Glossary
This glossary collects technical terms used throughout the textbook, grouped by week.
Overview Terms
- optimal control problem: Finding control inputs that minimize a cost subject to system dynamics.
- dynamics: The rules/equations describing how state evolves over time under actions and disturbances.
- state: The minimal information needed to describe the system at a given time.
- control: Commands sent to the robot to influence future state.
- actuators: Physical components that convert control commands into motion/force.
- action: A decision variable selected by a policy (often at a higher abstraction than low-level control).
- reward: Scalar feedback used to measure desirability of outcomes in reinforcement learning.
- return: Cumulative (often discounted) sum of rewards over time.
- reinforcement learning: Learning a policy through interaction to maximize expected return.
- decision making under uncertainty: Choosing actions when state, outcomes, or models are uncertain.
- planning: Computing a sequence of actions/subgoals to achieve an objective.
- subgoal: Intermediate target used to decompose a larger task.
- setpoint: Desired target value/state for a controller to regulate to.
- post condition: Condition that should hold after executing a plan or action.
- perception: Inferring useful world/robot information from sensor data.
- sensor: Device that measures aspects of the robot or environment.
- uncertain: Not exactly known; represented with error bounds or probability.
- partial observability: Situation where the full true state cannot be directly observed.
- probabilistic belief: Distribution representing uncertainty about hidden state.
- inference (inferring): Estimating hidden variables from observations and models.
- sense-plan-act loop: Control architecture cycling through sensing, planning, and acting.

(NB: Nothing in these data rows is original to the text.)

/-- As many records as the capacity and the count allow, with their number. -/
def recFill (cap count : Nat) : List (Nat × List Byte) → List Byte × Nat
  | [] => ([], 0)
  | r :: rest =>
    let b := recPad r.2
    if count == 0 || cap < b.length then ([], 0)
    else
      let x := recFill (cap - b.length) (count - 1) rest
      (b ++ x.1, x.2 + 1)

/-- REC.READ. -/
def recRead (s : State) (c : MCmd) : Ans :=
  let rs := (recStore s).filter (fun r => cPar c 0 8 ≤ r.1 && (cAdmin c || recFld r.2 0x14 2 == c.pg))
  let x := recFill (cCap c) (cPar c 8 4) rs
  if x.2 == 0 && !rs.isEmpty && cPar c 8 4 != 0 then { deny s 0x15 0 with need := ((rs.headD (0, [])).2.length + 7) / 8 * 8 }
  else { done s with
    res := toLe 4 x.2 ++ toLe 8 (((rs.drop x.2).head?.map (fun r => r.1)).getD (nextRecId s))
    buf := x.1 }

/-! ## PWR (R466, R469) -/

/-- PWR.LIMIT_SET. -/
def pwrLimitSet (s : State) (c : MCmd) : Ans :=
  let v := cPar c 4 4
  if cPar c 0 1 == 0xFF then
    if v < 1100000 || 1850000 < v then deny s 0x12 0x24
    else if v < committedMw s none then deny s 0x29 0xFF
    else done { s with power := { s.power with limitMw := v } }
  else withPart s c (cPar c 0 1) 0x20 (fun n =>
    if v == 0 then deny s 0x12 0x24
    else if v < partMw s n (pendActs s n) then deny s 0x29 n
    else done { s with power := { s.power with partLimit := kvSet 0xFFFFFFFF s.power.partLimit n v } })

/-- Code of a domain's state. -/
def domCode : DomSt → Nat
  | .off => 0 | .on => 1 | .retention => 2 | .fault => 3

/-- The PWR.READ buffer (Table 17.4); a partition page receives its own five domains. -/
def pwrBytes (s : State) (c : MCmd) : List Byte :=
  let p := s.power
  toLe 2 1 ++ toLe 1 s.clk.step ++ toLe 1 (b2n (s.clk.extCc != 0) + 2 * b2n p.keepAlive) ++ toLe 4 p.inputMv ++ toLe 4 p.inputMw
  ++ toLe 4 p.dieMw ++ toLe 4 p.limitMw ++ toLe 4 (committedMw s none) ++ toLe 2 p.tj ++ toLe 2 p.dram ++ zeros 4
  ++ toLe 8 p.sampleBell ++ zeros 8
  ++ (upto 0 96).flatMap (fun d =>
    let x := kvGet {} p.sample d
    if cAdmin c || (d < 60 && d / 5 == c.pg) then
      toLe 1 (domCode (kvGet .off p.domains d)) ++ [0] ++ toLe 2 x.mv ++ toLe 4 x.mean ++ toLe 4 x.peak ++ toLe 2 x.excess
      ++ toLe 2 (b2n x.crack)
    else zeros 16)

/-- PWR.READ. -/
def pwrRead (s : State) (c : MCmd) : Ans := { done s with buf := pwrBytes s c }

/-! ## Staging (R76, R78) -/

/-- The first bell that can be the start bell of a job of a partition, as far as is known (R76): that of the first lot or
activation that waits there, else the end of what runs. -/
def jobEarliest (s : State) (n : Nat) : Nat :=
  let lots := (getPart s n).lots
  let waits := (lots.filter (fun l => l.state == 0)).map (fun l => l.start)
    ++ (s.reeve.changes.filter (fun c => c.outcome == 0 && c.kind == 0x10 && bitAt c.parts n)).map (fun c => c.target)
  match waits with
  | [] => (lots.filter (fun l => l.state == 1)).foldl (fun m l => max m (lotEnd l)) 0
  | t :: ts => ts.foldl min t

/-- The earliest target of a change (R76, R274): current + 2, or current + W + 2 for a domain's; of a split and a reseed, whose
target is the start bell of the jobs they affect, not before the first that can be one. -/
def stageEarliest (s : State) (kind mask : Nat) : Nat :=
  let base := s.clk.bell + 2 + (if domainKind kind then s.link.voteW else 0)
  if kind == 4 || kind == 7 then (maskParts (if kind == 4 then 0xFFF else mask)).foldl (fun m n => max m (jobEarliest s n)) base
  else base

/-- Stage a change, or refuse it: target too early, or a pending change of the same field and scope. -/
def stagePut (s : State) (c : MCmd) (kind mask target : Nat) (value : List Byte) : Ans :=
  if target < stageEarliest s kind mask then deny s 0x21 (stageEarliest s kind mask % 2 ^ 32)
  else match stageClash s kind mask with
    | some x => deny s 0x20 x.id
    | none =>
      let r := newChange s kind mask target c.pg value
      { done r.2 with res := toLe 4 r.1 }

/-! ## LINK (R323, R325) -/

/-- Is a route switch pending (LK_ROUTE_CTL.PENDING)? -/
def routePending (s : State) : Bool := s.reeve.changes.any (fun x => x.outcome == 0 && x.kind == 0x14)

/-- LINK.ROUTE_WRITE: entries into the inactive bank; the module's own entry must stay local. -/
def linkRouteWrite (s : State) (c : MCmd) : Ans :=
  let first := cPar c 0 4
  let n := cPar c 4 4
  let entry := fun (i : Nat) => fld c.req (2 * i) 2
  let put := fun (m : Kv Nat) => (upto 0 n).foldl (fun m i => kvSet 0 m (first + i) (entry i)) m
  if 131072 ≤ first then deny s 0x13 0x20
  else if 131072 < first + n then deny s 0x13 0x24
  else if c.req.length != 2 * n then deny s 0x12 0x10
  else if (upto 0 n).any (fun i => bits (entry i) 12 5 != 0
      || (first + i == s.link.modId % 2 ^ 17 && !(bitAt (entry i) 15 && bitAt (entry i) 14))) then deny s 0x12 0x20
  else if routePending s then deny s 0x2B 0
  else done (modLink s (fun k => if k.bank == 0 then { k with routeB := put k.routeB } else { k with routeA := put k.routeA }))

/-- LINK.ROUTE_SWITCH. -/
def linkRouteSwitch (s : State) (c : MCmd) : Ans := stagePut s c 0x14 0xFFFF (cBell c 8) []

/-- LINK.MCAST_WRITE. -/
def linkMcastWrite (s : State) (c : MCmd) : Ans :=
  let first := cPar c 0 2
  let n := cPar c 2 2
  if 4096 ≤ first then deny s 0x13 0x20
  else if 4096 < first + n then deny s 0x13 0x22
  else if c.req.length != 12 * n then deny s 0x12 0x10
  else if (upto 0 n).any (fun i => bits (fld c.req (12 * i + 8) 4) 23 0 != 0) then deny s 0x12 0x20
  else if routePending s then deny s 0x2B 0
  else done (modLink s (fun k => { k with mcast := (upto 0 n).foldl (fun m i =>
    let e := slice c.req (12 * i) 12
    if allZero e then kvDel m (first + i) else kvSet [] m (first + i) e) k.mcast }))

/-! ## SYS (R258, R407, R408) -/

/-- SYS.KEYS. -/
def sysKeys (s : State) (c : MCmd) : Ans :=
  let m := cPar c 0 2
  if 4096 ≤ m then deny s 0x13 0x20
  else if (maskParts m).any (lotsActive s) then deny s 0x2B 0
  else done (keysWrite ((maskParts m).foldl (fun s n =>
    modPart s n (fun p => { p with key := cPar c (4 + 2 * n) 2, prevKey := 0 })) s))

/-- Would a lot of the partitions named still be active at T (R407)? -/
def lotsPast (s : State) (m t : Nat) : Bool :=
  (maskParts m).any (fun n => (getPart s n).lots.any (fun l => l.state != 2 && t < lotEnd l))

/-- SYS.JOIN. -/
def sysJoin (s : State) (c : MCmd) : Ans :=
  let m := cPar c 0 2
  if 4096 ≤ m then deny s 0x13 0x20
  else if !s.link.inDomain || lotsPast s m (cBell c 8) then deny s 0x2B 0
  else stagePut s c 0x15 m (cBell c 8) []

/-- SYS.LEAVE: from the command on, the partitions accept no new lot. -/
def sysLeave (s : State) (c : MCmd) : Ans :=
  let m := cPar c 0 2
  if 4096 ≤ m then deny s 0x13 0x20
  else if lotsPast s m (cBell c 8) then deny s 0x2B 0
  else
    let a := stagePut s c 0x16 m (cBell c 8) []
    if a.status != 0 then a
    else { a with st := (maskParts m).foldl (fun s n => modPart s n (fun p => { p with leaveAt := some (cBell c 8) })) a.st }

/-! ## Rows -/

/-- A command that only reads, with a response buffer. -/
def readSpec : CSpec := { resp := true }

/-- MOD_IDENTITY. -/
def execModIdentity (pg : Nat) (req : Option (List Byte)) (respOk : Bool) (s : State) : Res :=
  mailRow 0x0101 {} modIdentity pg req respOk s
/-- MOD_GEOMETRY. -/
def execModGeometry (pg : Nat) (req : Option (List Byte)) (respOk : Bool) (s : State) : Res :=
  mailRow 0x0102 readSpec modGeometry pg req respOk s
/-- MOD_HEALTH. -/
def execModHealth (pg : Nat) (req : Option (List Byte)) (respOk : Bool) (s : State) : Res :=
  mailRow 0x0103 readSpec modHealth pg req respOk s
/-- MOD_READY. -/
def execModReady (pg : Nat) (req : Option (List Byte)) (respOk : Bool) (s : State) : Res :=
  mailRow 0x0104 readSpec modReady pg req respOk s
/-- MOD_CLOCK_SET. -/
def execModClockSet (pg : Nat) (req : Option (List Byte)) (respOk : Bool) (s : State) : Res :=
  mailRow 0x0105 { part := false, writes := true, pars := [(0, 8)] } modClockSet pg req respOk s
/-- MOD_ID_SET. -/
def execModIdSet (pg : Nat) (req : Option (List Byte)) (respOk : Bool) (s : State) : Res :=
  mailRow 0x0106 { part := false, writes := true, pars := [(0, 4)] } modIdSet pg req respOk s
/-- MOD_RESET_PARTITION. -/
def execModResetPartition (pg : Nat) (req : Option (List Byte)) (respOk : Bool) (s : State) : Res :=
  mailRow (0x0107 + 3 * 65536) { part := false, writes := true, pars := [(0, 2)] } modResetPartition pg req respOk s
/-- MOD_RESET_MODULE_COMPUTE. -/
def execModResetModuleCompute (pg : Nat) (req : Option (List Byte)) (respOk : Bool) (s : State) : Res :=
  mailRow (0x0107 + 4 * 65536) { part := false, writes := true, pars := [(0, 2)] } modResetCompute pg req respOk s
/-- MOD_RESET_POWER_CYCLE: accepted in any phase. -/
def execModResetPowerCycle (pg : Nat) (req : Option (List Byte)) (respOk : Bool) (s : State) : Res :=
  mailRow (0x0107 + 5 * 65536) { part := false, pars := [(0, 2)] } modResetPower pg req respOk s
/-- MOD_TELEMETRY. -/
def execModTelemetry (pg : Nat) (req : Option (List Byte)) (respOk : Bool) (s : State) : Res :=
  mailRow 0x0108 readSpec modTelemetry pg req respOk s
/-- PART_MB_CTL. -/
def execPartMbCtl (pg : Nat) (req : Option (List Byte)) (respOk : Bool) (s : State) : Res :=
  mailRow 0x0201 { part := false, writes := true, pars := [(0, 2)] } partMbCtl pg req respOk s
/-- REC_READ. -/
def execRecRead (pg : Nat) (req : Option (List Byte)) (respOk : Bool) (s : State) : Res :=
  mailRow 0x0B01 { resp := true, pars := [(0, 12)] } recRead pg req respOk s
/-- PWR_LIMIT_SET. -/
def execPwrLimitSet (pg : Nat) (req : Option (List Byte)) (respOk : Bool) (s : State) : Res :=
  mailRow 0x0D01 { part := false, writes := true, pars := [(0, 1), (4, 4)] } pwrLimitSet pg req respOk s
/-- PWR_READ. -/
def execPwrRead (pg : Nat) (req : Option (List Byte)) (respOk : Bool) (s : State) : Res :=
  mailRow 0x0D02 readSpec pwrRead pg req respOk s
/-- LINK_ROUTE_WRITE. -/
def execLinkRouteWrite (pg : Nat) (req : Option (List Byte)) (respOk : Bool) (s : State) : Res :=
  mailRow 0x0901 { part := false, req := true, writes := true, pars := [(0, 8)] } linkRouteWrite pg req respOk s
/-- LINK_ROUTE_SWITCH. -/
def execLinkRouteSwitch (pg : Nat) (req : Option (List Byte)) (respOk : Bool) (s : State) : Res :=
  mailRow 0x0902 { part := false, writes := true, pars := [(8, 6)] } linkRouteSwitch pg req respOk s
/-- LINK_MCAST_WRITE. -/
def execLinkMcastWrite (pg : Nat) (req : Option (List Byte)) (respOk : Bool) (s : State) : Res :=
  mailRow 0x0903 { part := false, req := true, writes := true, pars := [(0, 4)] } linkMcastWrite pg req respOk s
/-- SYS_KEYS. -/
def execSysKeys (pg : Nat) (req : Option (List Byte)) (respOk : Bool) (s : State) : Res :=
  mailRow 0x0A01 { part := false, writes := true, pars := [(0, 2), (4, 24)] } sysKeys pg req respOk s
/-- SYS_JOIN. -/
def execSysJoin (pg : Nat) (req : Option (List Byte)) (respOk : Bool) (s : State) : Res :=
  mailRow 0x0A02 { part := false, writes := true, pars := [(0, 2), (8, 6)] } sysJoin pg req respOk s
/-- SYS_LEAVE. -/
def execSysLeave (pg : Nat) (req : Option (List Byte)) (respOk : Bool) (s : State) : Res :=
  mailRow 0x0A03 { part := false, writes := true, pars := [(0, 2), (8, 6)] } sysLeave pg req respOk s

end Sys2Proof.Machine
end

- perception-planning-control loop: Iterative architecture coupling state inference, decision making, and control execution.
- policy: Mapping from state/observation (or belief) to action/control.
- robust policy: Policy that maintains performance under uncertainty or model mismatch.
- adaptive policy: Policy that updates behavior as conditions/data change.
- autonomous system: System that perceives, decides, and acts with limited external intervention.
- agent: Entity that takes actions to optimize an objective.
- agency: Capacity of an entity to make decisions and produce actions.
- multi-agent system: Environment with multiple interacting decision-making agents.
Week 1: State Representations
- state: The minimal set of variables needed to describe a system at a given time.
- reference frame: A coordinate system used to express positions and orientations.
- world frame: A fixed global frame used as a common reference.
- robot frame: A frame attached to the robot body.
- orientation: The rotational part of pose.
- pose: Position plus orientation.
- rotation matrix: An orthonormal matrix that represents rotation between frames.
- elementary rotations: Axis-specific rotations (for example around x, y, z) used to build 3D orientation.
- non-commutative rotations: The property that rotation order changes the result.
- translation: Linear displacement by a vector.
- rigid body motion: Combined rotation and translation of a body with fixed shape.
- homogeneous transform: A matrix form that combines rotation and translation in one operation.
- transform chaining: Multiplying transforms to move through multiple frames.
- TF tree: A graph of coordinate-frame transforms used to represent robot geometry.
- metric map: A map with geometric distances and coordinates.
- cost map: A map layer assigning traversal or risk costs to space.
- point cloud: A set of 3D points (optionally with normals/features) representing geometry.
- signed distance field: A field storing distance to the nearest surface with inside/outside sign.
- occupancy grid: A discretized map where each cell stores occupancy probability.
- uncertainty: Lack of exact knowledge about state, measurements, or world structure.
- octree: A hierarchical tree structure for efficient 3D spatial partitioning.
- kd-tree: A data structure for partitioning and querying points in k-dimensional space.
- topological map: A graph-based map emphasizing connectivity over metric detail.
- scene graph: A structured graph representing objects/places and relations.
- local planning: Planning over a short horizon with local context.
- global planning: Planning over larger regions or full-map context.
- world model: A state representation that includes dynamics of the environment.
Week 2: Modelling
- configuration: The minimal variables that fully specify robot state in its configuration space.
- degrees of freedom (DoF): Number of independent coordinates needed to specify configuration.
- configuration space (C-space): The space of possible robot configurations.
- task space: The physical space where task-relevant behavior is expressed.
- manifold: A lower-dimensional structure embedded in a higher-dimensional space.
- fully actuated: System where all DoFs are directly controllable.
- underactuated: System where fewer independent controls exist than DoFs.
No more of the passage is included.